Exactly reproduce the data from its first line through the line with "(s.setCtx32 c).res1 = s.res1 := rfl", leaving out every line after it.

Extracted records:
Start of Block

-- ==== Sys2Proof/Laws/State.lean ====
section
/-! SUPPORT. One lemma per field per update of the state, true by rfl, so that no proof unfolds a record update. The
lemmas on `setResults` are proved by `(rfl)`: simp then cites them, and the kernel never unfolds a digest to compare fields. -/

namespace Sys2Proof.Machine

@[simp] theorem setCtx32_ctx32 (s : State) (c : Ctx32) : (s.setCtx32 c).ctx32 = c := rfl
@[simp] theorem setCtx32_ctx128 (s : State) (c : Ctx32) : (s.setCtx32 c).ctx128 = s.ctx128 := rfl
@[simp] theorem setCtx32_res0 (s : State) (c : Ctx32) : (s.setCtx32 c).res0 = s.res0 := rfl
@[simp] theorem setCtx32_res1 (s : State) (c : Ctx32) : (s.setCtx32 c).res1 = s.res1 := rfl
@[simp] theorem setCtx32_status (s : State) (c : Ctx32) : (s.setCtx32 c).status = s.status := rfl
@[simp] theorem setCtx32_rst (s : State) (c : Ctx32) : (s.setCtx32 c).rst = s.rst := rfl
@[simp] theorem setCtx32_program (s : State) (c : Ctx32) : (s.setCtx32 c).program = s.program := rfl
@[simp] theorem setCtx32_pc (s : State) (c : Ctx32) : (s.setCtx32 c).pc = s.pc := rfl
@[simp] theorem setCtx32_schedule (s : State) (c : Ctx32) : (s.setCtx32 c).schedule = s.schedule := rfl
@[simp] theorem setCtx32_reads (s : State) (c : Ctx32) : (s.setCtx32 c).reads = s.reads := rfl
@[simp] theorem setCtx32_draws (s : State) (c : Ctx32) : (s.setCtx32 c).draws = s.draws := rfl

@[simp] theorem setCtx128_ctx32 (s : State) (c : Ctx128) : (s.setCtx128 c).ctx32 = s.ctx32 := rfl
@[simp] theorem setCtx128_ctx128 (s : State) (c : Ctx128) : (s.setCtx128 c).ctx128 = c := rfl
@[simp] theorem setCtx128_res0 (s : State) (c : Ctx128) : (s.setCtx128 c).res0 = s.res0 := rfl
@[simp] theorem setCtx128_res1 (s : State) (c : Ctx128) : (s.setCtx128 c).res1 = s.res1 := rfl
@[simp] theorem setCtx128_status (s : State) (c : Ctx128) : (s.setCtx128 c).status = s.status := rfl
@[simp] theorem setCtx128_rst (s : State) (c : Ctx128) : (s.setCtx128 c).rst = s.rst := rfl
@[simp] theorem setCtx128_program (s : State) (c : Ctx128) : (s.setCtx128 c).program = s.program := rfl
@[simp] theorem setCtx128_pc (s : State) (c : Ctx128) : (s.setCtx128 c).pc = s.pc := rfl
@[simp] theorem setCtx128_schedule (s : State) (c : Ctx128) : (s.setCtx128 c).schedule = s.schedule := rfl
@[simp] theorem setCtx128_reads (s : State) (c : Ctx128) : (s.setCtx128 c).reads = s.reads := rfl
@[simp] theorem setCtx128_draws (s : State) (c : Ctx128) : (s.setCtx128 c).draws = s.draws := rfl

@[simp] theorem setResults_ctx32 (s : State) (r0 r1 : Word64) : (s.setResults r0 r1).ctx32 = s.ctx32 := (rfl)
@[simp] theorem setResults_ctx128 (s : State) (r0 r1 : Word64) : (s.setResults r0 r1).ctx128 = s.ctx128 := (rfl)
@[simp] theorem setResults_res0 (s : State) (r0 r1 : Word64) : (s.setResults r0 r1).res0 = r0 := (rfl)
@[simp] theorem setResults_res1 (s : State) (r0 r1 : Word64) : (s.setResults r0 r1).res1 = r1 := (rfl)
@[simp] theorem setResults_status (s : State) (r0 r1 : Word64) : (s.setResults r0 r1).status = s.status := (rfl)
@[simp] theorem setResults_rst (s : State) (r0 r1 : Word64) : (s.setResults r0 r1).rst = s.rst := (rfl)
@[simp] theorem setResults_program (s : State) (r0 r1 : Word64) : (s.setResults r0 r1).program = s.program := (rfl)
@[simp] theorem setResults_pc (s : State) (r0 r1 : Word64) : (s.setResults r0 r1).pc = s.pc := (rfl)
@[simp] theorem setResults_schedule (s : State) (r0 r1 : Word64) : (s.setResults r0 r1).schedule = s.schedule := (rfl)
@[simp] theorem setResults_reads (s : State) (r0 r1 : Word64) : (s.setResults r0 r1).reads = s.reads := (rfl)
@[simp] theorem setResults_draws (s : State) (r0 r1 : Word64) : (s.setResults r0 r1).draws = s.draws := (rfl)

@[simp] theorem setLastCnt_ctx32 (s : State) (cnt : BitVec 4) : (s.setLastCnt cnt).ctx32 = s.ctx32 := rfl
@[simp] theorem setLastCnt_ctx128 (s : State) (cnt : BitVec 4) : (s.setLastCnt cnt).ctx128 = s.ctx128 := rfl
@[simp] theorem setLastCnt_res0 (s : State) (cnt : BitVec 4) : (s.setLastCnt cnt).res0 = s.res0 := rfl
@[simp] theorem setLastCnt_res1 (s : State) (cnt : BitVec 4) : (s.setLastCnt cnt).res1 = s.res1 := rfl
@[simp] theorem setLastCnt_status (s : State) (cnt : BitVec 4) : (s.setLastCnt cnt).status = s.status.recordCount cnt := rfl
@[simp] theorem setLastCnt_rst (s : State) (cnt : BitVec 4) : (s.setLastCnt cnt).rst = s.rst := rfl
@[simp] theorem setLastCnt_program (s : State) (cnt : BitVec 4) : (s.setLastCnt cnt).program = s.program := rfl
@[simp] theorem setLastCnt_pc (s : State) (cnt : BitVec 4) : (s.setLastCnt cnt).pc = s.pc := rfl
@[simp] theorem setLastCnt_schedule (s : State) (cnt : BitVec 4) : (s.setLastCnt cnt).schedule = s.schedule := rfl
@[simp] theorem setLastCnt_reads (s : State) (cnt : BitVec 4) : (s.setLastCnt cnt).reads = s.reads := rfl
@[simp] theorem setLastCnt_draws (s : State) (cnt : BitVec 4) : (s.setLastCnt cnt).draws = s.draws := rfl

@[simp] theorem raiseCommandError_ctx32 (e : CommandError) (s : State) : (raiseCommandError e s).ctx32 = s.ctx32 := rfl
@[simp] theorem raiseCommandError_ctx128 (e : CommandError) (s : State) : (raiseCommandError e s).ctx128 = s.ctx128 := rfl
@[simp] theorem raiseCommandError_res0 (e : CommandError) (s : State) : (raiseCommandError e s).res0 = s.res0 := rfl
@[simp] theorem raiseCommandError_res1 (e : CommandError) (s : State) : (raiseCommandError e s).res1 = s.res1 := rfl
@[simp] theorem raiseCommandError_status (e : CommandError) (s : State) : (raiseCommandError e s).status = s.status.recordError e := rfl
@[simp] theorem raiseCommandError_rst (e : CommandError) (s : State) : (raiseCommandError e s).rst = s.rst := rfl
@[simp] theorem raiseCommandError_program (e : CommandError) (s : State) : (raiseCommandError e s).program = s.program := rfl
@[simp] theorem raiseCommandError_pc (e : CommandError) (s : State) : (raiseCommandError e s).pc = s.pc := rfl
@[simp] theorem raiseCommandError_schedule (e : CommandError) (s : State) : (raiseCommandError e s).schedule = s.schedule := rfl
@[simp] theorem raiseCommandError_reads (e : CommandError) (s : State) : (raiseCommandError e s).reads = s.reads := rfl
@[simp] theorem raiseCommandError_draws (e : CommandError) (s : State) : (raiseCommandError e s).draws = s.draws := rfl

@[simp] theorem hardwareReset_ctx32 (s : State) : s.hardwareReset.ctx32 = Ctx32.reset := rfl
@[simp] theorem hardwareReset_ctx128 (s : State) : s.hardwareReset.ctx128 = Ctx128.reset := rfl
@[simp] theorem hardwareReset_res0 (s : State) : s.hardwareReset.res0 = 0 := rfl
@[simp] theorem hardwareReset_res1 (s : State) : s.hardwareReset.res1 = 0 := rfl
@[simp] theorem hardwareReset_status (s : State) : s.hardwareReset.status = Status.reset := rfl
@[simp] theorem hardwareReset_rst (s : State) : s.hardwareReset.rst = s.rst := rfl
@[simp] theorem hardwareReset_program (s : State) : s.hardwareReset.program = s.program := rfl
@[simp] theorem hardwareReset_pc (s : State) : s.hardwareReset.pc = s.pc := rfl
@[simp] theorem hardwareReset_schedule (s : State) : s.hardwareReset.schedule = s.schedule := rfl
@[simp] theorem hardwareReset_reads (s : State) : s.hardwareReset.reads = s.reads := rfl
@[simp] theorem hardwareReset_draws (s : State) : s.hardwareReset.draws = s.draws := rfl

@[simp] theorem advance_ctx32 (s : State) : s.advance.ctx32 = s.ctx32 := rfl
@[simp] theorem advance_ctx128 (s : State) : s.advance.ctx128 = s.ctx128 := rfl
@[simp] theorem advance_res0 (s : State) : s.advance.res0 = s.res0 := rfl
@[simp] theorem advance_res1 (s : State) : s.advance.res1 = s.res1 := rfl
@[simp] theorem advance_status (s : State) : s.advance.status = s.status := rfl
@[simp] theorem advance_rst (s : State) : s.advance.rst = s.rst := rfl
@[simp] theorem advance_program (s : State) : s.advance.program = s.program := rfl
@[simp] theorem advance_pc (s : State) : s.advance.pc = s.pc + 1 := rfl
@[simp] theorem advance_schedule (s : State) : s.advance.schedule = s.schedule := rfl
@[simp] theorem advance_reads (s : State) : s.advance.reads = s.reads := rfl
@[simp] theorem advance_draws (s : State) : s.advance.draws = s.draws := rfl

@[simp] theorem drawRead_ctx32 (s : State) : s.drawRead.ctx32 = s.ctx32 := rfl
@[simp] theorem drawRead_ctx128 (s : State) : s.drawRead.ctx128 = s.ctx128 := rfl
@[simp] theorem drawRead_res0 (s : State) : s.drawRead.res0 = s.res0 := rfl
@[simp] theorem drawRead_res1 (s : State) : s.drawRead.res1 = s.res1 := rfl
@[simp] theorem drawRead_status (s : State) : s.drawRead.status = s.status := rfl
@[simp] theorem drawRead_rst (s : State) : s.drawRead.rst = s.rst := rfl
@[simp] theorem drawRead_program (s : State) : s.drawRead.program = s.program := rfl
@[simp] theorem drawRead_pc (s : State) : s.drawRead.pc = s.pc := rfl
@[simp] theorem drawRead_schedule (s : State) : s.drawRead.schedule = s.schedule := rfl
@[simp] theorem drawRead_reads (s : State) : s.drawRead.reads = s.reads ++ [freeView s.draws] := rfl
@[simp] theorem drawRead_draws (s : State) : s.drawRead.draws = s.draws + 1 := rfl

@[simp] theorem recordError_err (st : Status) (e : CommandError) : (st.recordError e).err = true := rfl
@[simp] theorem recordError_lastCnt (st : Status) (e : CommandError) : (st.recordError e).lastCnt = st.lastCnt := rfl
@[simp] theorem recordCount_err (st : Status) (cnt : BitVec 4) : (st.recordCount cnt).err = st.err := rfl
@[simp] theorem recordCount_ecode (st : Status) (cnt : BitVec 4) : (st.recordCount cnt).ecode = st.ecode := rfl
@[simp] theorem recordCount_lastCnt (st : Status) (cnt : BitVec 4) : (st.recordCount cnt).lastCnt = cnt := rfl

/-- An error recorded first sets the code. -/
theorem recordError_ecode_first (st : Status) (e : CommandError) (h : st.err = false) :
    (st.recordError e).ecode = some e := by simp [Status.recordError, h]

/-- A later error keeps the first code. -/
theorem recordError_ecode_later (st : Status) (e : CommandError) (h : st.err = true) :
    (st.recordError e).ecode = st.ecode := by simp [Status.recordError, h]

@[simp] theorem readBusy_zero (s : State) : State.readBusy 0 s = s := rfl
@[simp] theorem readBusy_succ (n : Nat) (s : State) : State.readBusy (n + 1) s = State.readBusy n s.drawRead := rfl

@[simp] theorem readBusy_ctx32 (n : Nat) (s : State) : (State.readBusy n s).ctx32 = s.ctx32 := by
  induction n generalizing s with
  | zero => rfl
  | succ n ih => simp [ih]
@[simp] theorem readBusy_ctx128 (n : Nat) (s : State) : (State.readBusy n s).ctx128 = s.ctx128 := by
  induction n generalizing s with
  | zero => rfl
  | succ n ih => simp [ih]
@[simp] theorem readBusy_res0 (n : Nat) (s : State) : (State.readBusy n s).res0 = s.res0 := by
  induction n generalizing s with
  | zero => rfl
  | succ n ih => simp [ih]
@[simp] theorem readBusy_res1 (n : Nat) (s : State) : (State.readBusy n s).res1 = s.res1 := by
  induction n generalizing s with
  | zero => rfl
  | succ n ih => simp [ih]
@[simp] theorem readBusy_status (n : Nat) (s : State) : (State.readBusy n s).status = s.status := by
  induction n generalizing s with
  | zero => rfl
  | succ n ih => simp [ih]
@[simp] theorem readBusy_rst (n : Nat) (s : State) : (State.readBusy n s).rst = s.rst := by
  induction n generalizing s with
  | zero => rfl
  | succ n ih => simp [ih]
@[simp] theorem readBusy_program (n : Nat) (s : State) : (State.readBusy n s).program = s.program := by
  induction n generalizing s with
  | zero => rfl
  | succ n ih => simp [ih]
@[simp] theorem readBusy_pc (n : Nat) (s : State) : (State.readBusy n s).pc = s.pc := by
  induction n generalizing s with
  | zero => rfl
  | succ n ih => simp [ih]
@[simp] theorem readBusy_schedule (n : Nat) (s : State) : (State.readBusy n s).schedule = s.schedule := by
  induction n generalizing s with
  | zero => rfl
  | succ n ih => simp [ih]

@[simp] theorem readBusy_draws (n : Nat) (s : State) : (State.readBusy n s).draws = s.draws + n := by
  induction n generalizing s with
  | zero => rfl
  | succ n ih => simp [ih]; omega

/-- `n` busy reads give `n` draws, each of its own. -/
theorem readBusy_reads (n : Nat) (s : State) :
    (State.readBusy n s).reads = s.reads ++ (List.range' s.draws n).map freeView := by
  induction n generalizing s with
  | zero => simp
  | succ n ih => simp [ih, List.range'_succ]

/-- Busy reads change what the host has read and the draw counter, and nothing else. -/
theorem readBusy_eq (n : Nat) (s : State) :
    State.readBusy n s =
      { s with reads := s.reads ++ (List.range' s.draws n).map freeView, draws := s.draws + n } := by
  have h : ∀ a b : State, a.ctx32 = b.ctx32 → a.ctx128 = b.ctx128 → a.res0 = b.res0 → a.res1 = b.res1 →
      a.status = b.status → a.rst = b.rst → a.program = b.program → a.pc = b.pc → a.schedule = b.schedule →
      a.reads = b.reads → a.draws = b.draws → a = b := by
    intro a b; cases a; cases b; simp_all
  apply h <;> simp [readBusy_reads]

/-- Driving `rst` high, or releasing it, leaves the reset state behind the pin's new level. -/
theorem driveRst_active (s : State) (level : Bool) (h : s.rst = true ∨ level = true) :
    s.driveRst level = { s.hardwareReset with rst := level } := by
  simp only [State.driveRst]; rcases h with h | h <;> simp [h]

/-- Driving a low `rst` low changes nothing. -/
theorem driveRst_idle (s : State) (h : s.rst = false) : s.driveRst false = s := by
  simp [State.driveRst, h]

end Sys2Proof.Machine
end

End of Block

- **Answer box**:
-- ==== Sys2Proof/Laws/State.lean ====
section
/-! SUPPORT. One lemma per field per update of the state, true by rfl, so that no proof unfolds a record update. The
lemmas on `setResults` are proved by `(rfl)`: simp then cites them, and the kernel never unfolds a digest to compare fields. -/

namespace Sys2Proof.Machine

@[simp] theorem setCtx32_ctx32 (s : State) (c : Ctx32) : (s.setCtx32 c).ctx32 = c := rfl
@[simp] theorem setCtx32_ctx128 (s : State) (c : Ctx32) : (s.setCtx32 c).ctx128 = s.ctx128 := rfl
@[simp] theorem setCtx32_res0 (s : State) (c : Ctx32) : (s.setCtx32 c).res0 = s.res0 := rfl
@[simp] theorem setCtx32_res1 (s : State) (c : Ctx32) : (s.setCtx32 c).res1 = s.res1 := rfl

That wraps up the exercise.